This repository describes and links to the works related to my PhD project. The working title is “Automated Software Architecture Explanation.” To expand a bit on what that entails, I'd like to subtitle it “Generating and Presenting Software Architectural Knowledge from Implementation.”
By the way, this is Satrio Adi Rukmono from the Eindhoven University of Technology (TU/e). My supervisors are Michel Chaudron and Lina Ochoa.

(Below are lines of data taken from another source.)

-- ==== Sys2Proof/Machine/Rehome.lean ====
section
/-! DEFINITION. The engines of the flow table (07): eviction (R229), relocation (R231, R233), the sweep (R236), the migration
walk (R248), the commits of the home table (R244, R245), and the loss of a deck's flow tables (R249). -/

namespace Sys2Proof.Machine

/-! ### Records of a pipe in the order of the engines' walks -/

/-- Pier and slot of a pipe's pier berths, in order. -/
def State.pierRecords (s : State) (p : Nat) : List (Nat × Nat) :=
  (s.flow.piers.inRange (pierKey p 0 0) (2 ^ 24)).map fun e => ((e.1 - pierKey p 0 0) / 4, e.2.slot)

/-- Slots of a pipe's anchored records, in order. -/
def State.anchorRecords (s : State) (p : Nat) : List Nat := (s.ashore p).map fun e => e.2.slot

/-- Slots of a pipe's records: piers in order, then the anchorage (R236, R248). -/
def State.records (s : State) (p : Nat) : List Nat :=
  ((s.pierRecords p).map (·.2) ++ s.anchorRecords p).eraseDups

/-- Piers of a pipe (R212). -/
def pierCount : Nat := 2 ^ 22

/-! ### Eviction (R229) -/

/-- Evict a record (R229). -/
def evict (p slot : Nat) (s : State) : State :=
  match s.fore p slot with
  | none => s
  | some r => match reclaim p slot 5 Obj.evicted s with
    | (true, s) => raise Ev.flowEvicted p slot r.hash s
    | (false, s) => s

/-- The record with the longest idle time among slots, if it has been idle for `ms`; the first of equals. -/
def State.mostIdle (s : State) (p ms : Nat) (l : List Nat) : Option (Nat × Nat) :=
  l.foldl (fun (m : Option (Nat × Nat)) slot => match s.fore p slot with
    | none => m
    | some r => if !s.idleFor p slot ms then m else match m with
      | none => some (slot, s.idleMs r)
      | some (_, n) => if n < s.idleMs r then some (slot, s.idleMs r) else m) none

/-- A read of a record's fore half by an engine: a burst, unless the record is cached or ashore (R236). -/
def readFore (rr : Requester) (p slot : Nat) (s : State) : State :=
  if (s.line p slot).isSome || (s.berthOf p slot).isSome then s else wantBurst rr false p (slotOffset slot) s

/-- The sweep engine's scan for an eviction of cause 1 or 2: every pier once, from its position on, until the pipe holds
no more than `target` records (R229). -/
def scanEvict (p ms target : Nat) (s : State) : State :=
  let from_ := s.get Obj.sweepPosition p
  let l := s.pierRecords p
  let l := l.filter (fun e => decide (from_ ≤ e.1)) ++ l.filter fun e => decide (e.1 < from_)
  (l.map (·.2)).eraseDups.foldl (fun s slot =>
    if s.get Obj.flows p ≤ target then s
    else
      let s := readFore .scrub p slot s
      if s.idleFor p slot ms then evict p slot s else s) (wantBurst .scrub false p 0 s pierCount)

/-- Slots that two piers name. -/
def State.pierSlots (s : State) (p a b : Nat) : List Nat := (s.berths p a ++ s.berths p b).map fun e => e.2.slot

/-- The relocation engine reads two piers and the fore halves that they name (R229). -/
def readPiers (p a b : Nat) (s : State) : State :=
  (s.pierSlots p a b).foldl (fun s n => readFore .insert p n s)
    (wantBurst .insert false p (pierOffset b) (wantBurst .insert false p (pierOffset a) s))

/-- The relocation engine's eviction of cause 3: the longest idle record of the key's two piers (R229). -/
def pierEvict (p a b ms : Nat) (s : State) : State :=
  let t := readPiers p a b s
  match s.mostIdle p ms (s.pierSlots p a b) with
  | some (slot, _) => evict p slot t
  | none => t

/-- R229: the oldest eviction asked for in a pipe; the sweep engine, which makes those of cause 1 and 2, stops in sleep
(R238).
(DEDUCED: log entry 31.) -/
def execEviction (p : Pipe) (s : State) : Host.Outcome State Fault Refusal :=
  .next (match s.flow.evictions.find? fun e => e.1 == p.val with
    | none => s
    | some (_, cause, a, b, target) =>
      if cause ≠ 3 ∧ !s.awake then s
      else
        let s := s.withFlow { s.flow with evictions := s.flow.evictions.erase (p.val, cause, a, b, target) }
        let ms := s.get Obj.evictMinIdleMs
        if cause = 3 then pierEvict p.val a b ms s else scanEvict p.val ms target s)

/-! ### Relocation (R231 to R233) -/

/-- A record moves from an anchorage berth into a berth of a pier (R233), the pier's berth written twice: with MOVING, and
without. -/
def moveRecord (p n pier b slot : Nat) (r : Fore) (s : State) : State :=
  let s := loadLine p slot s
  let live := (s.fore p slot).getD r
  let live := { live with anchored := false }
  let x := s.flow
  let s := s.withFlow { x with anchorage := x.anchorage.del (berthKey p n), slots := x.slots.put (recKey p slot) live }
  let s := wantBurst .insert true p (slotOffset slot) (clearPoison p (slotOffset slot) s)
  let s := modLine p slot (fun l => { l with fore := live, dirty := false }) s
  let s := wantBurst .insert true p (pierOffset pier) (setPier p pier b (some (s.berthFor live false)) s)
  (noteAnchored p false (wantBurst .insert true p (pierOffset pier) s)).bump Obj.anchorageDrained p

/-- The anchored record at a berth may be moved: neither it nor its berth is locked, and its set has room (R231, R242). -/
def State.mayMove (s : State) (p n : Nat) (r : Fore) : Bool :=
  !s.slotLocked p r.slot && !s.berthLocked p n && !s.migrating p r.slot && !s.movingLine p r.slot && s.canMove p r.slot r

/-- The direct move of an anchored record, if its current pier has room (R231). -/
def directMove (p n : Nat) (r : Fore) (s : State) : Option State :=
  let pier := s.pier p r.hash
  if !s.mayMove p n r then none
  else (s.freeBerth p pier).map fun b => moveRecord p n pier b r.slot r s

/-- Berths of a group's records, each in its current pier: key and berth. -/
def State.groupBerths (s : State) (p g : Nat) : List (Nat × PierBerth) :=
  (s.flow.piers.inRange (pierKey p 0 0) (2 ^ 24)).filter fun e =>
    choiceGroup e.2.hash == g && (e.1 - pierKey p 0 0) / 4 == s.pier p e.2.hash

/-- Records of a group whose lines a flip would add to the PINNED, PENDING or MOVING ones of a set (R223). -/
def State.newMoving (s : State) (p set : Nat) (l : List (Nat × PierBerth)) : Nat :=
  (l.filter fun e => setOf e.2.hash == set && !((s.line p e.2.slot).elim false Line.special)).length

/-- A group can be flipped: the other piers have room for its records, none of the piers is locked, and the sets can take
their lines as MOVING (R231, R223). -/
def State.canFlip (s : State) (p g : Nat) : Bool :=
  let l := s.groupBerths p g
  let need (pier : Nat) : Nat := (l.filter fun e => s.otherPier p e.2.hash == pier).length
  l.all fun e =>
    let o := s.otherPier p e.2.hash
    let set := setOf e.2.hash
    !s.pierLocked p o && !s.pierLocked p (s.pier p e.2.hash) && decide ((s.berths p o).length + need o ≤ 4) &&
    decide (s.specials p set + s.newMoving p set l ≤ 15)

This project was sparked from a “moonshot” challenge of automated answering of software developer's questions. It describes an intelligent agent that holds knowledge of a software system, sourced from various artefacts including requirements, design, code, tests, logs, and communications. This agent can then answer questions related to various roles in software development. For example, a software engineer may ask, “What caused this defect?” while a security engineer may ask, “Which security mechanisms are used?” We imagine the different difficulty levels of questions, with the “easiest” ones being: finding things in the system, and in increasing difficulty: explaining, diagnosing, and synthesizing solution to specific problems.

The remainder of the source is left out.